Why Does a Terry Standard Apply to Querying the NSA Call Records Database?

In his post below, my co-blogger Stewart Baker points out DNI James Clapper’s statement about the FISC order requiring Verizon to turn over its entire call records database to the NSA. I was particularly interested in this paragraph:

By order of the FISC, the Government is prohibited from indiscriminately sifting through the telephony metadata acquired under the program. All information that is acquired under this program is subject to strict, court-imposed restrictions on review and handling. The court only allows the data to be queried when there is a reasonable suspicion, based on specific facts, that the particular basis for the query is associated with a foreign terrorist organization.

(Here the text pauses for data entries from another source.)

/-- The ring epoch of a command ring advances (R432, R434): its leases break and its running jobs are cancelled. -/
def Block.advanceRing (b : Block) (i : Nat) : Block :=
  let b := b.setFld (Reg.LSE_RING_EPOCH + 4 * i) 15 0 (b.fld (Reg.LSE_RING_EPOCH + 4 * i) 15 0 + 1)
  let b := b.breakLeases (fun k => k.ring == i)
  let jobs := b.tray.host.taken.filter (fun t => t.ring == i && t.begun && t.opcode ∈ cancellable)
  b.forEach jobs (fun b t => (b.dropJobs (fun d => d == t.id)).complete t 0x0D)

/-- What enabling a ring sets: head and tail 0, phase 1. A completion ring then writes what it kept. -/
def Block.ringStarts (b : Block) (d : Nat) : Block :=
  let fresh (r : OutRing) : OutRing := { r with tail := 0, head := 0, phase := true, unsignalled := 0 }
  if d < 16 then (b.modHost (fun h => h.modCmd d (fun r => { r with head := 0, tail := 0 }))).advanceRing d
  else
    let b := b.modOut d fresh
    if d < 32 then b.flushCpl (d - 16) (b.tray.host.cplRing (d - 16)).held.length
    else if 33 ≤ d then b.modExp (d - 33) (fun x => { x with offset := 0, extents := [] })
    else b

/-- A write of the CFG register of a ring (R372). -/
def Block.writeRingCfg (b : Block) (d : Nat) (v : Word) : Block :=
  let w := b.cfgFields d v
  let on := v.getLsbD 31
  if !b.ringOn d then
    if !on then b.setReg (ringCfg d) w
    else if !b.mayEnable d (v &&& (cfgMask d)) then b.cfgRefused
    else (b.setReg (ringCfg d) (setB w 31)).ringStarts d
  else if on then (if v &&& cfgMask d = (b.reg (ringCfg d) &&& cfgMask d) then b else b.cfgRefused)
  else if 16 ≤ d ∧ d < 32 ∧ (List.range 16).any (fun i => b.ringOn i && b.cplOf i == d - 16) then b.cfgRefused
  else b.disableRing d

/-- RING_CFG_WRITE (R372): the ring by its doorbell number. -/
def execRingCfgWrite (ring : Fin 37) (v : Word) (s : State) : Host.Outcome State Fault Refusal := onTray (fun b => b.writeRingCfg ring v) s

/-- A write of a base register of a ring, refused while the ring is enabled (R372). -/
def Block.writeRingBase (b : Block) (d off : Nat) (v : Word) : Block := if b.ringOn d then b.cfgRefused else b.setReg off v

/-! ### The link (R366, R367) -/

/-- BAR_MALFORMED_ACCESS (R367): a read returns zero. -/
def execBarMalformedAccess (isRead : Bool) (s : State) : Host.Outcome State Fault Refusal :=
  onTray (fun b => (if isRead then { b with rdata := 0 } else b).flag Reg.HST_STS 0) s

/-- BUS_MASTER_ENABLE_CHANGE (R366): a level of the host's, which a reset of the block neither stops nor loses. -/
def execBusMasterEnableChange (level : Bool) (s : State) : Host.Outcome State Fault Refusal :=
  .next (s.setBlock .T (s.t.modHost (fun h => h.setBusMaster level)))

/-! ### Held events (R388) -/

/-- The requester of an alarm of a job tag on the host port (R395). -/
def Block.alarmRequester (b : Block) (job : Nat) : Nat := match b.lowestNode job with | some c => b.egressCtx c | none => b.blockCtx

/-- Held alarms are written, oldest first, while the ring and the requester take them. -/
def Block.drainAlarms (b : Block) : Nat → Block
  | 0 => b
  | n + 1 =>
    match b.tray.host.alarmHold with
    | [] => b
    | e :: rest =>
      let r := b.alarmRequester e.key
      if b.eventOpen && ((b.port 8).queue r).isEmpty && (b.port 8).tokensFor r (64 + (b.port 8).overheadOf r)
      then ((b.modHost (fun h => { h with alarmHold := rest })).writeEvent r 1 1 e.key e.record).drainAlarms n
      else b

/-- The crumbs and notices of the FIFO are written, oldest first, while the ring takes them. -/
def Block.drainFifo (b : Block) : Nat → Block
  | 0 => b
  | n + 1 =>
    match b.tray.host.fifo with
    | [] => b
    | e :: rest =>
      if b.eventOpen then ((b.modHost (fun h => { h with fifo := rest })).writeEvent 65 (byteAt e 0) 1 (fieldAt e 1 2) (e.drop 3)).drainFifo n
      else b

/-- One EVENTS_LOST notice when any crumb or notice was discarded. -/
def Block.drainLost (b : Block) : Block :=
  let n := b.tray.host.lostEvents
  if n = 0 ∨ !b.eventOpen then b
  else (b.modHost (fun h => { h with lostEvents := 0 })).writeEvent 65 3 0 0 (leBytes 2 0x1201 ++ zeros 2 ++ leBytes 4 (satTo (2 ^ 32 - 1) n))

/-- EVENT_HOLD_DRAIN (R388). -/
def execEventHoldDrain (s : State) : Host.Outcome State Fault Refusal :=
  onTray (fun b => b.when (b.eventOpen && !b.tray.host.nothingHeld) (fun b =>
    let b := b.drainAlarms b.tray.host.alarmHold.length
    if !b.tray.host.alarmHold.isEmpty then b
    else
      let b := b.drainFifo b.tray.host.fifo.length
      if b.tray.host.fifo.isEmpty then b.drainLost else b)) s

/-! ### Message moderation (R392) -/

/-- MSIX_MOD_EXPIRE (R392): MOD_US µs have passed since the first unsignalled entry of a completion ring (0 to 15) or of the event ring
(16). The message leaves behind the ring's entries. -/
def execMsixModExpire (ring : Fin 17) (s : State) : Host.Outcome State Fault Refusal :=
  onTray (fun b =>
    let d := 16 + ring.val
    let r := b.tray.host.outRing d
    let us := b.fld (ringCfg d) 7 0
    b.when (decide (0 < r.unsignalled) && us != 0 && ftGe b.ft (ftAdd r.firstUnsignalled (us * ticksPerUs))) (fun b =>
      let i : EgItem := { dest := .host 0, bytes := [], whole := b.ft, msix := some (b.fld (ringCfg d) 21 16) }
      (b.setPort 8 ((b.port 8).enqueue (if ring.val = 16 then 65 else 66) i)).modOut d (fun r => { r with unsignalled := 0 }))) s

end Sys2Proof.Machine
end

So the FISC has a minimization order in place. I wonder, though, what’s the legal basis for that standard? The standard described here is a Terry standard, a Fourth Amendment standard for when the police can stop a person temporarily and subject them to questioning introduced by Terry v. Ohio. I’m not aware of anything in FISA that requires that standard. Nor is there anything in the Fourth Amendment that would seem to require it, as the call records are unprotected under Smith v. Maryland. Perhaps this is just the minimization standard that the FISC has imposed as a matter of policy?

I should add that the basic shift in surveillance practice to more emphasis on downstream use restrictions and minimization isn’t surprising. I wrote about that shift in this essay I wrote for Brookings in 2011:

The benefit of computer surveillance is that it can process information quickly and inexpensively to learn what would have been unknowable. Assembling and processing information may lead to plausible conclusions that are far more far- reaching than the information left separate. If so, data manipulation can have an amplifying effect, turning low impact information in isolation into high impact information when processed.

Reaping these benefits requires surveillance systems that allow the initial collection and processing. To reap those benefits, the best way to design surveillance systems is to allow the initial collection but then place sharp limits on the later stages such as disclosure.

The NSA call records program appears to be that idea on steroids: Collect everything, and then control access to the database created. But I’m left puzzled as to what the legal basis is for what appears to be happening. Where are they getting the Terry standard here?